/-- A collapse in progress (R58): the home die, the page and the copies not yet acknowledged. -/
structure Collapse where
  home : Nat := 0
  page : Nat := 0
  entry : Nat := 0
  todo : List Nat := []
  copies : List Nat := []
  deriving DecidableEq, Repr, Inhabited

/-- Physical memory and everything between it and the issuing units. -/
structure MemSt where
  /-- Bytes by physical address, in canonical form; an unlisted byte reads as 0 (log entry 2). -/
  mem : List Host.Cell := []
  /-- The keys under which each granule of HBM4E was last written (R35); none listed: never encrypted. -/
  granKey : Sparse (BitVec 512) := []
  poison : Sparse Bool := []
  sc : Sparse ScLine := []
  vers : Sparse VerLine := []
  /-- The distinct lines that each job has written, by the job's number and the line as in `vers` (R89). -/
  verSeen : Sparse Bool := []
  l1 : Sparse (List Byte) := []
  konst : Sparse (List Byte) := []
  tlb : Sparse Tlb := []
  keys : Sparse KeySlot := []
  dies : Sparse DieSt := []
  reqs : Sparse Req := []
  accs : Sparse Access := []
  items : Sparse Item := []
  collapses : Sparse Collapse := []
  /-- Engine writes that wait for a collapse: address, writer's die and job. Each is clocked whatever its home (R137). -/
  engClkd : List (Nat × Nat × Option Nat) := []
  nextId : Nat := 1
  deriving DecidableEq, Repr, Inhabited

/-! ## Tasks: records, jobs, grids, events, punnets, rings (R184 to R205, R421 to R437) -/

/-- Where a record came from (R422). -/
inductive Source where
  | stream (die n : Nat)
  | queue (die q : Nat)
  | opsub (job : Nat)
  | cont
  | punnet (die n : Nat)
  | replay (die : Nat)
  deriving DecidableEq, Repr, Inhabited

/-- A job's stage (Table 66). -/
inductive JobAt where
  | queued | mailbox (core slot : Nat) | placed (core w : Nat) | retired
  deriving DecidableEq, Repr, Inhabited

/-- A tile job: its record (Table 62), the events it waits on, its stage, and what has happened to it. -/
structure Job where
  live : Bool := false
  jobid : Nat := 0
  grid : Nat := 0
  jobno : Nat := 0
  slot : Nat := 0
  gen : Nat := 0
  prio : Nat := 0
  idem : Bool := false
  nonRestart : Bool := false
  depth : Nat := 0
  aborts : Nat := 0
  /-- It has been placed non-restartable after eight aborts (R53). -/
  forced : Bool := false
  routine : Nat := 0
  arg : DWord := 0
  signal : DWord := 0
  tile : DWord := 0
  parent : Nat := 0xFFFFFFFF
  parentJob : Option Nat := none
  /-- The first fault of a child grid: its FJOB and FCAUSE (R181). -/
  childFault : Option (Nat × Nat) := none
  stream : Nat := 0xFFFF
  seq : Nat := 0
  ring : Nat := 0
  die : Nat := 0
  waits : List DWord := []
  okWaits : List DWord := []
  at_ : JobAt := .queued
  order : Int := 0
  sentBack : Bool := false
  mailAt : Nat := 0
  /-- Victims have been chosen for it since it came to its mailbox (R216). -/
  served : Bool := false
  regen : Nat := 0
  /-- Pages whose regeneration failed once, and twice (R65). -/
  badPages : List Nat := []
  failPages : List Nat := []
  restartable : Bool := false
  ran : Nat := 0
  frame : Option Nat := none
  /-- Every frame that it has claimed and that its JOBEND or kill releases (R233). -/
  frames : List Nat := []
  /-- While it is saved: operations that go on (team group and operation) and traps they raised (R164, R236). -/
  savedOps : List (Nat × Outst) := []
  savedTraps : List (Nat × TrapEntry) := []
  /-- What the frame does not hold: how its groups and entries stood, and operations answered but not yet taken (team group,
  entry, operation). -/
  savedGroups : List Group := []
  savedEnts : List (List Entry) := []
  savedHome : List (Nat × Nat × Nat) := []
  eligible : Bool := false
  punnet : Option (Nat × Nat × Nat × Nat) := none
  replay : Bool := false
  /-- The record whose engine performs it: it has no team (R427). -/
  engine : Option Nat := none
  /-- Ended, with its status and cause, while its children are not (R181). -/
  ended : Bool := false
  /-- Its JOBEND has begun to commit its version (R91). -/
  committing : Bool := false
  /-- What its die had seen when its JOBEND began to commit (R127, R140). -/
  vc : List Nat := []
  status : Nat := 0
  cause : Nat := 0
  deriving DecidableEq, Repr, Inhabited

★ ★ ★ ★ ★

Give back all of the entries exactly as written.

Expected output:
/-- A collapse in progress (R58): the home die, the page and the copies not yet acknowledged. -/
structure Collapse where
  home : Nat := 0
  page : Nat := 0
  entry : Nat := 0
  todo : List Nat := []
  copies : List Nat := []
  deriving DecidableEq, Repr, Inhabited

/-- Physical memory and everything between it and the issuing units. -/
structure MemSt where
  /-- Bytes by physical address, in canonical form; an unlisted byte reads as 0 (log entry 2). -/
  mem : List Host.Cell := []
  /-- The keys under which each granule of HBM4E was last written (R35); none listed: never encrypted. -/
  granKey : Sparse (BitVec 512) := []
  poison : Sparse Bool := []
  sc : Sparse ScLine := []
  vers : Sparse VerLine := []
  /-- The distinct lines that each job has written, by the job's number and the line as in `vers` (R89). -/
  verSeen : Sparse Bool := []
  l1 : Sparse (List Byte) := []
  konst : Sparse (List Byte) := []
  tlb : Sparse Tlb := []
  keys : Sparse KeySlot := []
  dies : Sparse DieSt := []
  reqs : Sparse Req := []
  accs : Sparse Access := []
  items : Sparse Item := []
  collapses : Sparse Collapse := []
  /-- Engine writes that wait for a collapse: address, writer's die and job. Each is clocked whatever its home (R137). -/
  engClkd : List (Nat × Nat × Option Nat) := []
  nextId : Nat := 1
  deriving DecidableEq, Repr, Inhabited

/-! ## Tasks: records, jobs, grids, events, punnets, rings (R184 to R205, R421 to R437) -/

/-- Where a record came from (R422). -/
inductive Source where
  | stream (die n : Nat)
  | queue (die q : Nat)
  | opsub (job : Nat)
  | cont
  | punnet (die n : Nat)
  | replay (die : Nat)
  deriving DecidableEq, Repr, Inhabited

/-- A job's stage (Table 66). -/
inductive JobAt where
  | queued | mailbox (core slot : Nat) | placed (core w : Nat) | retired
  deriving DecidableEq, Repr, Inhabited

/-- A tile job: its record (Table 62), the events it waits on, its stage, and what has happened to it. -/
structure Job where
  live : Bool := false
  jobid : Nat := 0
  grid : Nat := 0
  jobno : Nat := 0
  slot : Nat := 0
  gen : Nat := 0
  prio : Nat := 0
  idem : Bool := false
  nonRestart : Bool := false
  depth : Nat := 0
  aborts : Nat := 0
  /-- It has been placed non-restartable after eight aborts (R53). -/
  forced : Bool := false
  routine : Nat := 0
  arg : DWord := 0
  signal : DWord := 0
  tile : DWord := 0
  parent : Nat := 0xFFFFFFFF
  parentJob : Option Nat := none
  /-- The first fault of a child grid: its FJOB and FCAUSE (R181). -/
  childFault : Option (Nat × Nat) := none
  stream : Nat := 0xFFFF
  seq : Nat := 0
  ring : Nat := 0
  die : Nat := 0
  waits : List DWord := []
  okWaits : List DWord := []
  at_ : JobAt := .queued
  order : Int := 0
  sentBack : Bool := false
  mailAt : Nat := 0
  /-- Victims have been chosen for it since it came to its mailbox (R216). -/
  served : Bool := false
  regen : Nat := 0
  /-- Pages whose regeneration failed once, and twice (R65). -/
  badPages : List Nat := []
  failPages : List Nat := []
  restartable : Bool := false
  ran : Nat := 0
  frame : Option Nat := none
  /-- Every frame that it has claimed and that its JOBEND or kill releases (R233). -/
  frames : List Nat := []
  /-- While it is saved: operations that go on (team group and operation) and traps they raised (R164, R236). -/
  savedOps : List (Nat × Outst) := []
  savedTraps : List (Nat × TrapEntry) := []
  /-- What the frame does not hold: how its groups and entries stood, and operations answered but not yet taken (team group,
  entry, operation). -/
  savedGroups : List Group := []
  savedEnts : List (List Entry) := []
  savedHome : List (Nat × Nat × Nat) := []
  eligible : Bool := false
  punnet : Option (Nat × Nat × Nat × Nat) := none
  replay : Bool := false
  /-- The record whose engine performs it: it has no team (R427). -/
  engine : Option Nat := none
  /-- Ended, with its status and cause, while its children are not (R181). -/
  ended : Bool := false
  /-- Its JOBEND has begun to commit its version (R91). -/
  committing : Bool := false
  /-- What its die had seen when its JOBEND began to commit (R127, R140). -/
  vc : List Nat := []
  status : Nat := 0
  cause : Nat := 0
  deriving DecidableEq, Repr, Inhabited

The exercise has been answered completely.